### Task input
/-- Settles O36: the zones freed, the floors re-derived, and the return to QUIET where nothing remains. -/
theorem resetRegimeFreesAndReturns : Obligations.ResetRegimeFreesAndReturns := by
  intro s req hs empty
  have length : lengthIs 0 req.body = true := by rw [empty]; rfl
  refine ⟨fun quiet => congrArg Host.Outcome.next (serve_plain hs length (resetRule_quiet quiet)), fun running => ?_⟩
  obtain ⟨freed, hfreed⟩ : ∃ freed, freed = (Work.begin s).freeZones := ⟨_, rfl⟩
  obtain ⟨n, rule⟩ := resetRule_resets (w := Work.begin s) running
  dsimp only at rule
  rw [← hfreed] at rule
  have freeing : Leads { cru := true, rgc := true, zev := true } (Work.begin s) freed :=
    hfreed ▸ (Leads.refl _).freeZones rfl
  have handing : Leads { cru := true, rgc := true } freed (freed.rgcEvent freed.resetRecord n) :=
    (Leads.refl _).rgcEvent rfl rfl _ _
  obtain ⟨done, others, -⟩ := serve_event (rule := fun w _ => resetRule w) hs length rule
    (freeing.rgcEvent rfl rfl _ _) rfl
  obtain ⟨t, ht⟩ : ∃ t, t = s.serve 0x29 (lengthIs 0) fun w _ => resetRule w := ⟨_, rfl⟩
  rw [← ht] at done others
  have zev : t.zev = freed.zev := (congrArg State.zev others :).trans (handing.untouched.zev rfl)
  have freedMap : freed.map = s.map := freeing.untouched.map
  have freedRgc : freed.rgc = s.rgc := hfreed ▸ ((Leads.refl (n := { zev := true }) (Work.begin s)).freeZones rfl).untouched.rgc rfl
  have mst : t.mst = s.mst := (congrArg State.mst others :).trans ((handing.untouched.mst rfl).trans (freeing.untouched.mst rfl))
  have uptime : t.uptime = s.uptime :=
    (congrArg State.uptime others :).trans ((handing.untouched.uptime rfl).trans (freeing.untouched.uptime rfl))
  have rgc : t.rgc = freed.resetRecord := (congrArg State.rgc others :).trans (Work.rgcEvent_rgc _ _ _)
  have map : t.map = freed.map := (congrArg Mst.map mst).trans freedMap.symm
  have fire (st : FireState) : fireSet s.map t.rgc st = fireSet freed.map freed.rederive st := by
    rw [rgc, freedMap, fireSet_resetRecord]
  have count (p : ZoneClass → Bool) : t.confirmedCount p = freed.confirmedCount p := confirmedCount_congr zev map p
  have freeable : (fun z => (s.zone z).freeable) = fun z => decide ((s.zone z).eval = .confirmed ∧
      (s.zone z).condition ≠ .alarm) := by
    funext z; simp [Zone.freeable]
  refine ⟨t, freed.nothingRemains freed.rederive, congrArg Host.Outcome.next ht.symm, ?_, fun z hz => ?_, mst, uptime, ?_, fun ok => ?_, fun partly => ?_⟩
  · have fields (k : Nat) : resetFields (freed.rgcEvent freed.resetRecord n).toState k = resetFields t k :=
      (congrArg (fun u : State => resetFields u k) others.symm :)
    rw [fields, show (fun z => ((Work.begin s).zone z).freeable) = _ from freeable, resetFields, map, freedMap] at done
    exact done
  · show vget t.zev.zones z Zone.reset = _
    rw [zev, hfreed]
    exact zone_freeZones (Work.begin s) hz
  · rw [fire, fire, count, count]
    exact nothingRemains_iff _ _
  · have record : t.rgc = freed.rederive.toQuiet freed.map := rgc.trans (if_pos ok)
    have kept {α : Type} (p : Rgc → α) (h : p (freed.rederive.toQuiet freed.map) = p freed.rgc) : p t.rgc = p s.rgc := by
      rw [record, h, freedRgc]
    have fields := congrArg (fun r : Rgc => (r.state, r.queue, r.hold, r.muteUntil)) record
    simp only [Prod.mk.injEq] at fields
    obtain ⟨state, queue, hold, mute⟩ := fields
    refine ⟨state, queue, hold, mute, kept Rgc.clock rfl, kept Rgc.latestOrigin rfl, kept Rgc.origins rfl,
      fun f hf present => ?_⟩
    have floor : t.floor f = _ := (congrArg (fun r : Rgc => r.floor f) record).trans (Rgc.floor_toQuiet _ _ hf)
    rw [floor, freedMap, if_pos present]
    exact ⟨rfl, rfl, rfl, rfl, rfl⟩
  · have record : t.rgc = freed.rederive := rgc.trans (if_neg (by simp [partly]))
    have kept {α : Type} (p : Rgc → α) (h : p freed.rederive = p freed.rgc) : p t.rgc = p s.rgc := by
      rw [record, h, freedRgc]
    refine ⟨kept Rgc.state rfl, kept Rgc.queue rfl, fun f hf => ?_⟩
    have floor : (t.floor f).phase = (freed.floor f).phase :=
      (congrArg (fun r : Rgc => (r.floor f).phase) record).trans (phase_rederive _ hf)
    rw [floor]
    exact congrArg (fun r : Rgc => (r.floor f).phase) freedRgc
######
Repeat exactly the lines of the data from the first one through the line with "have length : lengthIs", both of them included.

/-- Settles O36: the zones freed, the floors re-derived, and the return to QUIET where nothing remains. -/
theorem resetRegimeFreesAndReturns : Obligations.ResetRegimeFreesAndReturns := by
  intro s req hs empty
  have length : lengthIs 0 req.body = true := by rw [empty]; rfl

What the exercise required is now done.